# Exercise brief
When you reach the line containing "decode (.payload [0x08, 0x52, 0x4E, 0x4A])" in the records below, start copying exactly, and stop once you have copied the line containing "decode (.payload [0x90, 0x00])".
.....
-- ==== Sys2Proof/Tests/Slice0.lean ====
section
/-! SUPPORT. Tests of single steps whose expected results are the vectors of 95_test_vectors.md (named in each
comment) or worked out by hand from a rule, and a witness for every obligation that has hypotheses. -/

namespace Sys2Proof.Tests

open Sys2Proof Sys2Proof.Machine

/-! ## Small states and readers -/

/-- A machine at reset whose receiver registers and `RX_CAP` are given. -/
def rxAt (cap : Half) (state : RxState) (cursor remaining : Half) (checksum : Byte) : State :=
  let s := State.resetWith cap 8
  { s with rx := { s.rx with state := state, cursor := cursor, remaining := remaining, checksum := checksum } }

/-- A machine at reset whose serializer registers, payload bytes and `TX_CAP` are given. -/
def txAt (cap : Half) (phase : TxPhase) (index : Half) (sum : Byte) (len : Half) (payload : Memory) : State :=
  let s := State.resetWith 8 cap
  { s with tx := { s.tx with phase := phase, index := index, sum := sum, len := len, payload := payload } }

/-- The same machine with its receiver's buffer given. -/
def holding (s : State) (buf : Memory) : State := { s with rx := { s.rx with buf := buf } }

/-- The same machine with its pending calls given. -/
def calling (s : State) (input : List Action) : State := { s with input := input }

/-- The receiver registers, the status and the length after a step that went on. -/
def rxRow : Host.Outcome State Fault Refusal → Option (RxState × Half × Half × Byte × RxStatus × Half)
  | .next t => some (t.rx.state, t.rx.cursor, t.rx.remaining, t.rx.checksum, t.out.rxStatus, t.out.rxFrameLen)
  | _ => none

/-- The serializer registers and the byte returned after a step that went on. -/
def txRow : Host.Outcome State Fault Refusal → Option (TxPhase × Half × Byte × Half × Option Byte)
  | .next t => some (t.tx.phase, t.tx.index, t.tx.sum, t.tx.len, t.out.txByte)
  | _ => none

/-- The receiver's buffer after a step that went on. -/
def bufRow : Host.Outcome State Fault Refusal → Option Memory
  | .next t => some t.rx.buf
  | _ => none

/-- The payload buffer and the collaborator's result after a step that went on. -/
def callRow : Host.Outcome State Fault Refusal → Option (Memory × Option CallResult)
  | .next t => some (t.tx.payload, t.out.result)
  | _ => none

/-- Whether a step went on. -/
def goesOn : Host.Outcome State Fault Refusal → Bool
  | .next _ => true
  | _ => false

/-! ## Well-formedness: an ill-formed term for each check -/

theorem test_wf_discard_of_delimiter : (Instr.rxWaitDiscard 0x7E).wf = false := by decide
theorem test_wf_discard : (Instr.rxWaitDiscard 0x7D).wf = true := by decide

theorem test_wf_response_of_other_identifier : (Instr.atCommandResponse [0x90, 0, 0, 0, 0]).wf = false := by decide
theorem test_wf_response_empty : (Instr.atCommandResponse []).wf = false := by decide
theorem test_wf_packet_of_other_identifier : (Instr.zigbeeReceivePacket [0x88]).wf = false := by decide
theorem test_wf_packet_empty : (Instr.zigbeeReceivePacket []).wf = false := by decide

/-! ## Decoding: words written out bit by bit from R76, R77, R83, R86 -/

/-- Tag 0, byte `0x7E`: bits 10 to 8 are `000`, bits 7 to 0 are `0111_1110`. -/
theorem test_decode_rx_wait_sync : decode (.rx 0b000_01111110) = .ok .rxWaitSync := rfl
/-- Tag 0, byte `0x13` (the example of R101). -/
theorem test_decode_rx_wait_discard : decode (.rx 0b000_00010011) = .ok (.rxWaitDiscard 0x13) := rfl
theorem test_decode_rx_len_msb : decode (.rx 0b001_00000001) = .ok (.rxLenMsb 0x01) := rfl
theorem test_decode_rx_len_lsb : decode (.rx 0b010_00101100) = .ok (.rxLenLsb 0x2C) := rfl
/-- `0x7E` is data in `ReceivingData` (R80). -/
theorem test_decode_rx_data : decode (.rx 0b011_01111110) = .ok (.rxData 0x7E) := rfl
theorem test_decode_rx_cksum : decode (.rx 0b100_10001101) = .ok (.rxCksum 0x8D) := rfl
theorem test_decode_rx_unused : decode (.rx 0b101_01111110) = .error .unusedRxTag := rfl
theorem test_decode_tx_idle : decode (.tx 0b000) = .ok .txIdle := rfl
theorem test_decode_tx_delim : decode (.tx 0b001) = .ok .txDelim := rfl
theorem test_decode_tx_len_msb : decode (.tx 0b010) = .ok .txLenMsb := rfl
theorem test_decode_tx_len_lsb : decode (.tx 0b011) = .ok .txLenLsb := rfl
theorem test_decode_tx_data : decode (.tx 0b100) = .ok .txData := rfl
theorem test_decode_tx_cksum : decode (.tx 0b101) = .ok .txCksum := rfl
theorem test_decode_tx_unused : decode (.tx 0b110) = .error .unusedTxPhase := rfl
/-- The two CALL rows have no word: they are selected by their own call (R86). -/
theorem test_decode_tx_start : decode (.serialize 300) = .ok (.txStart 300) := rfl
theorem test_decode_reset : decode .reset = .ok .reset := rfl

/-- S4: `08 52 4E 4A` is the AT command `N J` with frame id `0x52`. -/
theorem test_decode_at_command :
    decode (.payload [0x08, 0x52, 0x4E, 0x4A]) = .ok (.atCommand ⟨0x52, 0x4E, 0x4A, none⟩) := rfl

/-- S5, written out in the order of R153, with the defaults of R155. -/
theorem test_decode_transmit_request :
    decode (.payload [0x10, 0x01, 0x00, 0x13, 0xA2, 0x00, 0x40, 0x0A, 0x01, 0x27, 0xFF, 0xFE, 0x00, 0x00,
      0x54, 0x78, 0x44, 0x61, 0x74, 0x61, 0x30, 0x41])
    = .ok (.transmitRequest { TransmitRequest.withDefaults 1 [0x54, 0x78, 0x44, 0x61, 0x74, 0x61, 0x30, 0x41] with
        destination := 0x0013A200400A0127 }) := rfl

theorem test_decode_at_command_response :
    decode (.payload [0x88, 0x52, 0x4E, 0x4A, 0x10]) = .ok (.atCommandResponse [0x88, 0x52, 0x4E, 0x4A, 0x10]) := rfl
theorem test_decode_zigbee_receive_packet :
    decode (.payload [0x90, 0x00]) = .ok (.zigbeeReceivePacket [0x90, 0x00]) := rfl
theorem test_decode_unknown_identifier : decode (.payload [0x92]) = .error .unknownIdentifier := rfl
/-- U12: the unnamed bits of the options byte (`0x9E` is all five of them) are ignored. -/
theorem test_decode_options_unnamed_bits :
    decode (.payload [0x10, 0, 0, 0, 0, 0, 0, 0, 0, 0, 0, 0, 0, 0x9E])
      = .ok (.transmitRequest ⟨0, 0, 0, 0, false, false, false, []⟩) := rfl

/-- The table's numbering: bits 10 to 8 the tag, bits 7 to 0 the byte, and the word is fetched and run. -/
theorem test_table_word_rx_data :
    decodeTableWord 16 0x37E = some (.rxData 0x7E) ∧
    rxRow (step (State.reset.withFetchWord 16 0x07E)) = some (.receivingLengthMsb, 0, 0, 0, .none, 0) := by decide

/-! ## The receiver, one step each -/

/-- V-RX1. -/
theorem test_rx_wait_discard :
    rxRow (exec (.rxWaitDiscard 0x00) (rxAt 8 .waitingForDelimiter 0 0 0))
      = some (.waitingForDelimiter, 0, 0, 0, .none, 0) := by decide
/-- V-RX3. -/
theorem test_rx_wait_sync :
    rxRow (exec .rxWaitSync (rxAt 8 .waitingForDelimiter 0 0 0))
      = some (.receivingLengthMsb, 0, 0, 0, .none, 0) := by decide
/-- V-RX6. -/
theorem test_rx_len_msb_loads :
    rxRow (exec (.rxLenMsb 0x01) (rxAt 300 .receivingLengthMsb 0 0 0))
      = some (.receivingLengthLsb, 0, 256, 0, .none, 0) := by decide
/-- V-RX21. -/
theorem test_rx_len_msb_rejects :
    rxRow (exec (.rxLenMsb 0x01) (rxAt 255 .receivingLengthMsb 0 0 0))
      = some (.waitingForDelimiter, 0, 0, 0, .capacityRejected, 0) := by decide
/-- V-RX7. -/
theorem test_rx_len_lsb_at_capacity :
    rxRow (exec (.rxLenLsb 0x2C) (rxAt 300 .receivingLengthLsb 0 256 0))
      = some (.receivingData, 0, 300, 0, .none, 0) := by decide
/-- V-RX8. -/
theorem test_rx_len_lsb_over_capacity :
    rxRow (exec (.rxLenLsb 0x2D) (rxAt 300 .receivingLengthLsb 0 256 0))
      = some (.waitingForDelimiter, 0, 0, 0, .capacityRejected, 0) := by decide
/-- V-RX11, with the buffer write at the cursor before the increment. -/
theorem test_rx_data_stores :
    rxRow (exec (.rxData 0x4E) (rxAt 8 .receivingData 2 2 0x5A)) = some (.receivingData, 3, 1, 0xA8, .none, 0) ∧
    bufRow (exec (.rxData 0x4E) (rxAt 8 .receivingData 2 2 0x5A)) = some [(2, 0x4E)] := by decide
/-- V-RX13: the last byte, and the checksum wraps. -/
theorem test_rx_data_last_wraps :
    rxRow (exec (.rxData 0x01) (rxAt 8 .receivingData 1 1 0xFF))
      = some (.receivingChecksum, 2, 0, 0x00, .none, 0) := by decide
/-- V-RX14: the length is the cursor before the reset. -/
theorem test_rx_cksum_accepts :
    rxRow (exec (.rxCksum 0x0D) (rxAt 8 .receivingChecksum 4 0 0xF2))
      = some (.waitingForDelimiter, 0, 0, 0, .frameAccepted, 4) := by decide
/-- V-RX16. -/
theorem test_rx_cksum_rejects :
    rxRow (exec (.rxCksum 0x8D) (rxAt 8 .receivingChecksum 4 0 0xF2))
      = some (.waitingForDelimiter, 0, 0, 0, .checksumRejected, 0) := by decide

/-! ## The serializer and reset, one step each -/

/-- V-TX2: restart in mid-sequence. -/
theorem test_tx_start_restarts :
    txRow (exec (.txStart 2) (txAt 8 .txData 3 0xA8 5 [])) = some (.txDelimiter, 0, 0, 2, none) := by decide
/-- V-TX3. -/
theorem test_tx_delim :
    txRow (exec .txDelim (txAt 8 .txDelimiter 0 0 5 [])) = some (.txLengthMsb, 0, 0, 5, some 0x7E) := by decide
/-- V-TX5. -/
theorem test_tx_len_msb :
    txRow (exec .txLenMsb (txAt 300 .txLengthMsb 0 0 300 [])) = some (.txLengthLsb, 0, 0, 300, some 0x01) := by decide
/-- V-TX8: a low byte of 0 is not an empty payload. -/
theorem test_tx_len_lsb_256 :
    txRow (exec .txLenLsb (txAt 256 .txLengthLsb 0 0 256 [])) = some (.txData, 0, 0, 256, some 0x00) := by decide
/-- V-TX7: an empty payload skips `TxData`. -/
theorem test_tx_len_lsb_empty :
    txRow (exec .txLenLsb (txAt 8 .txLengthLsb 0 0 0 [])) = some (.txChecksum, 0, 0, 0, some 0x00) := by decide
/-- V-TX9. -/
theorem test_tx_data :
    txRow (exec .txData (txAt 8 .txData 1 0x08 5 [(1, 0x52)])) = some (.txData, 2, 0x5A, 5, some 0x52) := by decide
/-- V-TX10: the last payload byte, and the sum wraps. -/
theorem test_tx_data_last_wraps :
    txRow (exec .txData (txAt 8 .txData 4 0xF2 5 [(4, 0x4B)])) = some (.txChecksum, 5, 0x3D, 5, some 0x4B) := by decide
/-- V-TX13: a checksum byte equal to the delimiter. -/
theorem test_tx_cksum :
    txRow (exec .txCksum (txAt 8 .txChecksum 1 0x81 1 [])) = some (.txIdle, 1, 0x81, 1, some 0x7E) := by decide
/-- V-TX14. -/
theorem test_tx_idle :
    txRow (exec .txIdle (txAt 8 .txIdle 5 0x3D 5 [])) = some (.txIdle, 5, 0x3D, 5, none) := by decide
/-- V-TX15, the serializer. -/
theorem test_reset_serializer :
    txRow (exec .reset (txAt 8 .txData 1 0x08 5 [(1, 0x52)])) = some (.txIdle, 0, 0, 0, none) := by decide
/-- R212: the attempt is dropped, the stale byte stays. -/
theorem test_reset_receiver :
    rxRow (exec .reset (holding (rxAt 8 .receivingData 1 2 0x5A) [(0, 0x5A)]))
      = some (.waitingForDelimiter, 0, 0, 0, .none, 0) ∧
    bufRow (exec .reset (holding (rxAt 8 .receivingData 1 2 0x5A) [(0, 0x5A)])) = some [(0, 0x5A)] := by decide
.....
# Task response
    decode (.payload [0x08, 0x52, 0x4E, 0x4A]) = .ok (.atCommand ⟨0x52, 0x4E, 0x4A, none⟩) := rfl

/-- S5, written out in the order of R153, with the defaults of R155. -/
theorem test_decode_transmit_request :
    decode (.payload [0x10, 0x01, 0x00, 0x13, 0xA2, 0x00, 0x40, 0x0A, 0x01, 0x27, 0xFF, 0xFE, 0x00, 0x00,
      0x54, 0x78, 0x44, 0x61, 0x74, 0x61, 0x30, 0x41])
    = .ok (.transmitRequest { TransmitRequest.withDefaults 1 [0x54, 0x78, 0x44, 0x61, 0x74, 0x61, 0x30, 0x41] with
        destination := 0x0013A200400A0127 }) := rfl

theorem test_decode_at_command_response :
    decode (.payload [0x88, 0x52, 0x4E, 0x4A, 0x10]) = .ok (.atCommandResponse [0x88, 0x52, 0x4E, 0x4A, 0x10]) := rfl
theorem test_decode_zigbee_receive_packet :
    decode (.payload [0x90, 0x00]) = .ok (.zigbeeReceivePacket [0x90, 0x00]) := rfl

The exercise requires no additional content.